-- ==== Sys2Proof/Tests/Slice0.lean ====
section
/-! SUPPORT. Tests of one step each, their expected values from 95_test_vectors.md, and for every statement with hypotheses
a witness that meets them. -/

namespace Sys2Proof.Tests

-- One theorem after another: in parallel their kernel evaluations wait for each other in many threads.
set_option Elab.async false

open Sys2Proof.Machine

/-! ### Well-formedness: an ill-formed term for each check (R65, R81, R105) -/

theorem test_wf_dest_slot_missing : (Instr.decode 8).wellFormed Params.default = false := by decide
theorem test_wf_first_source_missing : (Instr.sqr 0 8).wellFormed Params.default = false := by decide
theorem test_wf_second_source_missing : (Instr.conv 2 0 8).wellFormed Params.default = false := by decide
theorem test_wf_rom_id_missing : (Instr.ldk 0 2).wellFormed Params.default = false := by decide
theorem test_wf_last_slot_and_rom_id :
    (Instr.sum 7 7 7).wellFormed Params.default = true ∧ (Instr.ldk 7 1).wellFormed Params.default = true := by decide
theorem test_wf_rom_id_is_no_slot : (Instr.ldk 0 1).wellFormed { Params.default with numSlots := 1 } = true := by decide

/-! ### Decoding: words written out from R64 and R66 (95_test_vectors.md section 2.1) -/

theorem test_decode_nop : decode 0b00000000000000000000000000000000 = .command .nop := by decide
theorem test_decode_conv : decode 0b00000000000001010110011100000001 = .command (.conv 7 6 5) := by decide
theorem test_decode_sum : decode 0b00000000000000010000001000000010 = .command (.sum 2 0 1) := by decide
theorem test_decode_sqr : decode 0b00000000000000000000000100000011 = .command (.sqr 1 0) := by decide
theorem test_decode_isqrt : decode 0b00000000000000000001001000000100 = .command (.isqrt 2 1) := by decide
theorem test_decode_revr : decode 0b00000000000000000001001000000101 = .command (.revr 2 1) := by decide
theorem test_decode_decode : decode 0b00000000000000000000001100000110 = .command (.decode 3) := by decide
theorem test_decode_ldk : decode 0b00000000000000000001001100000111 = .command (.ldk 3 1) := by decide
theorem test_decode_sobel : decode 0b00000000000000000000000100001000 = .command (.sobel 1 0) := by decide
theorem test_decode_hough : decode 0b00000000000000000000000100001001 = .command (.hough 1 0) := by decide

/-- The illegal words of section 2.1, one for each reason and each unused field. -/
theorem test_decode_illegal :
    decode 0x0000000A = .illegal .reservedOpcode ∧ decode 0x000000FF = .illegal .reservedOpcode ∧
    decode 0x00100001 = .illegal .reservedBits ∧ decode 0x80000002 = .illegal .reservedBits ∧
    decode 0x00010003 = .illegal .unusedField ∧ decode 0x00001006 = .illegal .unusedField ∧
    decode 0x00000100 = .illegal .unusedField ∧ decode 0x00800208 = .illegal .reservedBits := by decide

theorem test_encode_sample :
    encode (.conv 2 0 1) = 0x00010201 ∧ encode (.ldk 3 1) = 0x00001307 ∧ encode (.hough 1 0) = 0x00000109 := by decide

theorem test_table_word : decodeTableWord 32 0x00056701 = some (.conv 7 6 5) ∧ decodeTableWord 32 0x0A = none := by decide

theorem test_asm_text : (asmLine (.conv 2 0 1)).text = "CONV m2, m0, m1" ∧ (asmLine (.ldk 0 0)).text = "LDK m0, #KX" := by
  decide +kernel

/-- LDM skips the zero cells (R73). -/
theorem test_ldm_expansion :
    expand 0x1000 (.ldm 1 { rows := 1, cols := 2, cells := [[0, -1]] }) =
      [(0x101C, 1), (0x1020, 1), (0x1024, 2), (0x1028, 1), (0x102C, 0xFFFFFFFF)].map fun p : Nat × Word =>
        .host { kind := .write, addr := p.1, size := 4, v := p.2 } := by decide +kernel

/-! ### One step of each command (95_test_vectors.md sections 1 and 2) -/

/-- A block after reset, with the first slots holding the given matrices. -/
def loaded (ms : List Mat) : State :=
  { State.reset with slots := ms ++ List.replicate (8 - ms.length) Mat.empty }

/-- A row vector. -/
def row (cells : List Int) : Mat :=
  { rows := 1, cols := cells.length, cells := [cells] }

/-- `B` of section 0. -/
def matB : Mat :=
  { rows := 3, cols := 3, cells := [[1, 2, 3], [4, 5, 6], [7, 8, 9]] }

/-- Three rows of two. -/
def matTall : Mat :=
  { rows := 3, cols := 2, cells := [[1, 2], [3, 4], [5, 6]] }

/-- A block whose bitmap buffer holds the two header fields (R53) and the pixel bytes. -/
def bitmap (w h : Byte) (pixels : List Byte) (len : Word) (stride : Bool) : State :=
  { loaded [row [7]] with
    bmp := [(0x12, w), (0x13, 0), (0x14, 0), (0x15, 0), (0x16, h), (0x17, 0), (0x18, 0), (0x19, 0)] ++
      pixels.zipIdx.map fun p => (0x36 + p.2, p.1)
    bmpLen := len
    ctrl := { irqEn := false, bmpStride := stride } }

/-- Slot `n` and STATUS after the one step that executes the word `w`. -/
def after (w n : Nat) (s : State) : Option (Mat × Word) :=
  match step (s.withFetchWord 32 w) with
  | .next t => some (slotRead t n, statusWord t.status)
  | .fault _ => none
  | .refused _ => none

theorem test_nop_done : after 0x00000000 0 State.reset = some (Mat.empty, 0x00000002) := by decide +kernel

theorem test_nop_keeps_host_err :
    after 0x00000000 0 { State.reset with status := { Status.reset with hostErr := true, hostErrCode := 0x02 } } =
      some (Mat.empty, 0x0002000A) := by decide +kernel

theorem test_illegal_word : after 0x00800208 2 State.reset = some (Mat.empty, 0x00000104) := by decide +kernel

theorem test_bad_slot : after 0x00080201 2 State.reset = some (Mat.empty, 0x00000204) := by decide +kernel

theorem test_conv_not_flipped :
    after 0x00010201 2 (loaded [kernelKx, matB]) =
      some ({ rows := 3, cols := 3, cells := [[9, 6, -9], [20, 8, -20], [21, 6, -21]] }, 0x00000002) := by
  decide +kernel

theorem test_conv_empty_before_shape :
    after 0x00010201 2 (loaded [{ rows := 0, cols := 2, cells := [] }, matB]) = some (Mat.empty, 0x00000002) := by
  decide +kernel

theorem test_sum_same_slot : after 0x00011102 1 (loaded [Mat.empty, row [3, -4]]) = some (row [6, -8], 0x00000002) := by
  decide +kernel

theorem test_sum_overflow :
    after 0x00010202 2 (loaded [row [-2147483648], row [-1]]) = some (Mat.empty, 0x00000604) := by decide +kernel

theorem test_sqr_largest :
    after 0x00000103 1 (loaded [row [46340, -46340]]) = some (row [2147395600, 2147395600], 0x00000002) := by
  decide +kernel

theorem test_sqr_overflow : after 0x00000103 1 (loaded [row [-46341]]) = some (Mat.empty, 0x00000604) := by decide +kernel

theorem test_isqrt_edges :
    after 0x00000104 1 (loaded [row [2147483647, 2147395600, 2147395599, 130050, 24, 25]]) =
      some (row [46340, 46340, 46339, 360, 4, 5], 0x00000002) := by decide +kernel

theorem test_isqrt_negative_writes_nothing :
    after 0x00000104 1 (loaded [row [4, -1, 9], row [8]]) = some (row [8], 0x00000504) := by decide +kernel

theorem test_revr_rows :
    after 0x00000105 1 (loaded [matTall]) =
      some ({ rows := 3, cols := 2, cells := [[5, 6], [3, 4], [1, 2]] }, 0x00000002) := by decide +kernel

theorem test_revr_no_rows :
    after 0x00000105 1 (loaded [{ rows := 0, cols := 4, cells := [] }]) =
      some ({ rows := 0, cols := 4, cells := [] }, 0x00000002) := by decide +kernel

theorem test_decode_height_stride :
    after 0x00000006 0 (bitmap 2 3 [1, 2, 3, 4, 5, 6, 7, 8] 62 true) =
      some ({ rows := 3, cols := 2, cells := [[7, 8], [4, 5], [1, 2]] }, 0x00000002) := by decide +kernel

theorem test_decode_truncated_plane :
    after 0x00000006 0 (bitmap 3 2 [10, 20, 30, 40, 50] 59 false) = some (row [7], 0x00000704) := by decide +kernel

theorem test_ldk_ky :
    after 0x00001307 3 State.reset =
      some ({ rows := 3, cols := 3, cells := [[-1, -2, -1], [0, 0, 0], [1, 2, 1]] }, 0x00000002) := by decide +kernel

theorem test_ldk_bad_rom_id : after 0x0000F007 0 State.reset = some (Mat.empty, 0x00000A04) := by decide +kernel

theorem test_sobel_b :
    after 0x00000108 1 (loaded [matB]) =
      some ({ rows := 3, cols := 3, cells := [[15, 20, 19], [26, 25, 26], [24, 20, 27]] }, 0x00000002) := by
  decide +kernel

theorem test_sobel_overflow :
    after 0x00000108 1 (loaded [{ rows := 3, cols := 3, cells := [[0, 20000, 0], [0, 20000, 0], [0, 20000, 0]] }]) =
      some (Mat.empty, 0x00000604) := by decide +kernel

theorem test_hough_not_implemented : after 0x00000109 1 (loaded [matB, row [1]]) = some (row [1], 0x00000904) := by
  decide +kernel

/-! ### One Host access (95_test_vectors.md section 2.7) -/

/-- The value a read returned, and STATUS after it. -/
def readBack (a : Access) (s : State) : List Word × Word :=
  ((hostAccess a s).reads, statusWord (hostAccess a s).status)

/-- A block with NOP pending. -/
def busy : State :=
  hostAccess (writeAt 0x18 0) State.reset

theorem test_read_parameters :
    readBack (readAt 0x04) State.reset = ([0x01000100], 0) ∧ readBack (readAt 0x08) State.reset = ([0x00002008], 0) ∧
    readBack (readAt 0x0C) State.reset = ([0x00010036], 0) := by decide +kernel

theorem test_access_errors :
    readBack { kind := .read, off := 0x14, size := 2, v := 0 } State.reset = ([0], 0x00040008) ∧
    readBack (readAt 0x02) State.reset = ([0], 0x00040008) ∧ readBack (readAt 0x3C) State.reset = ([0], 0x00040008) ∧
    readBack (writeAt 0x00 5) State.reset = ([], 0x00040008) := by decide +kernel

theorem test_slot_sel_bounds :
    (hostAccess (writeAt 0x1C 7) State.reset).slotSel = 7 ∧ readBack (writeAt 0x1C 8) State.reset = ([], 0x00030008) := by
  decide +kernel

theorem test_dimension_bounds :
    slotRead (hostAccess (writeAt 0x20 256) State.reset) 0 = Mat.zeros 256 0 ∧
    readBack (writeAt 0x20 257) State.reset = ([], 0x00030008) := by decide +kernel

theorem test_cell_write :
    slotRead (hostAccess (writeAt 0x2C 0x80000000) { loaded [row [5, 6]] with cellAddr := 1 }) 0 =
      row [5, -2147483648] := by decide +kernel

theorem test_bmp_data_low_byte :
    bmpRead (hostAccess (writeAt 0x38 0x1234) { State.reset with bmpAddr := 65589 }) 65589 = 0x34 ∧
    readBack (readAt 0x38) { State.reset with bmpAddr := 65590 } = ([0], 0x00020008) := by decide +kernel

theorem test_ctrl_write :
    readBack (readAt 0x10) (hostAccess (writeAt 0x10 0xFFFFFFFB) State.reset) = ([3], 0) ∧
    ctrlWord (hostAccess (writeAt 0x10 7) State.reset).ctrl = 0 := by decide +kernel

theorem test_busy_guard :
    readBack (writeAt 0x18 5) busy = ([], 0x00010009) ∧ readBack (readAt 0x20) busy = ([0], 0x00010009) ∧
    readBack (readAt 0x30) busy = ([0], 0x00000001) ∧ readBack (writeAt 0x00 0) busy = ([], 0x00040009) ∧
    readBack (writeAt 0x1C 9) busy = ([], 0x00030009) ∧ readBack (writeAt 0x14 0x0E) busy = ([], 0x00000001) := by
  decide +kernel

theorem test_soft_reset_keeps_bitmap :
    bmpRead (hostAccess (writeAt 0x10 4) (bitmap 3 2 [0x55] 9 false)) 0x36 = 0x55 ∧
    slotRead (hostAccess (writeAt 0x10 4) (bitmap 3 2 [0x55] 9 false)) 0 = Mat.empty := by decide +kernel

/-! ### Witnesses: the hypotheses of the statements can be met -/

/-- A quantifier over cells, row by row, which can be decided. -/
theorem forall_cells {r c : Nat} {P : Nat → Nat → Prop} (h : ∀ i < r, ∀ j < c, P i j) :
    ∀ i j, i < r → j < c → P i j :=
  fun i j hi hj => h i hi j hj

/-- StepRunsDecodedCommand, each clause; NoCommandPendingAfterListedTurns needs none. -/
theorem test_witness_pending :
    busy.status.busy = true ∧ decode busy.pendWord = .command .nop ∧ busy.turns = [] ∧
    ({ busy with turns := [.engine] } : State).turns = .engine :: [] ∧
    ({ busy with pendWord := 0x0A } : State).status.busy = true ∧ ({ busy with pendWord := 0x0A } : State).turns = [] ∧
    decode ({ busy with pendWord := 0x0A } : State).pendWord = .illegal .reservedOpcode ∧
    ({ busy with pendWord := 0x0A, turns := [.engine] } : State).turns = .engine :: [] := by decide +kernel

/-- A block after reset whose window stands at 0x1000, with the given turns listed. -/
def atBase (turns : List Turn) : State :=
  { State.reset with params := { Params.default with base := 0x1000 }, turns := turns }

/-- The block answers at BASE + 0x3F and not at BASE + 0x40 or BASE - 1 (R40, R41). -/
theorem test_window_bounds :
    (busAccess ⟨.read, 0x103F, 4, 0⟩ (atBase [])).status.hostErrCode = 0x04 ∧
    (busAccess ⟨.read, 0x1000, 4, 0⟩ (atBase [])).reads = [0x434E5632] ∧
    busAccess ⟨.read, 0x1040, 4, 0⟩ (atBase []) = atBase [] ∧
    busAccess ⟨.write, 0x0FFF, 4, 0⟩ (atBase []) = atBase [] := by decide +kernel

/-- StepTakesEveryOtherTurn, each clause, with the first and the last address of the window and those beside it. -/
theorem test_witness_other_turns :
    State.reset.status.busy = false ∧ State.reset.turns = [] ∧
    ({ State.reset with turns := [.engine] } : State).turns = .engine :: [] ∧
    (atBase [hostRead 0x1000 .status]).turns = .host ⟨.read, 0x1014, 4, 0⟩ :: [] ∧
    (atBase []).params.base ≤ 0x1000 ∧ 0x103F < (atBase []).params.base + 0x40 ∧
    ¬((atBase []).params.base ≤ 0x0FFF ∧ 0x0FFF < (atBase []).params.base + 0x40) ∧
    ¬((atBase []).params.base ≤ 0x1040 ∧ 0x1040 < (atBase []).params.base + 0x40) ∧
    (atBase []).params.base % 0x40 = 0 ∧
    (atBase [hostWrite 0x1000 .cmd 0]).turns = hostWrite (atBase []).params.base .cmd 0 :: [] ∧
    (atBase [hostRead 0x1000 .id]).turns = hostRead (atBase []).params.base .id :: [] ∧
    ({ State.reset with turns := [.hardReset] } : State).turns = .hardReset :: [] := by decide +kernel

* * *

Task directions:
Find the string "bmpAddr" in the entries above and return each line that holds it.

Your response:
    bmpRead (hostAccess (writeAt 0x38 0x1234) { State.reset with bmpAddr := 65589 }) 65589 = 0x34 ∧
    readBack (readAt 0x38) { State.reset with bmpAddr := 65590 } = ([0], 0x00020008) := by decide +kernel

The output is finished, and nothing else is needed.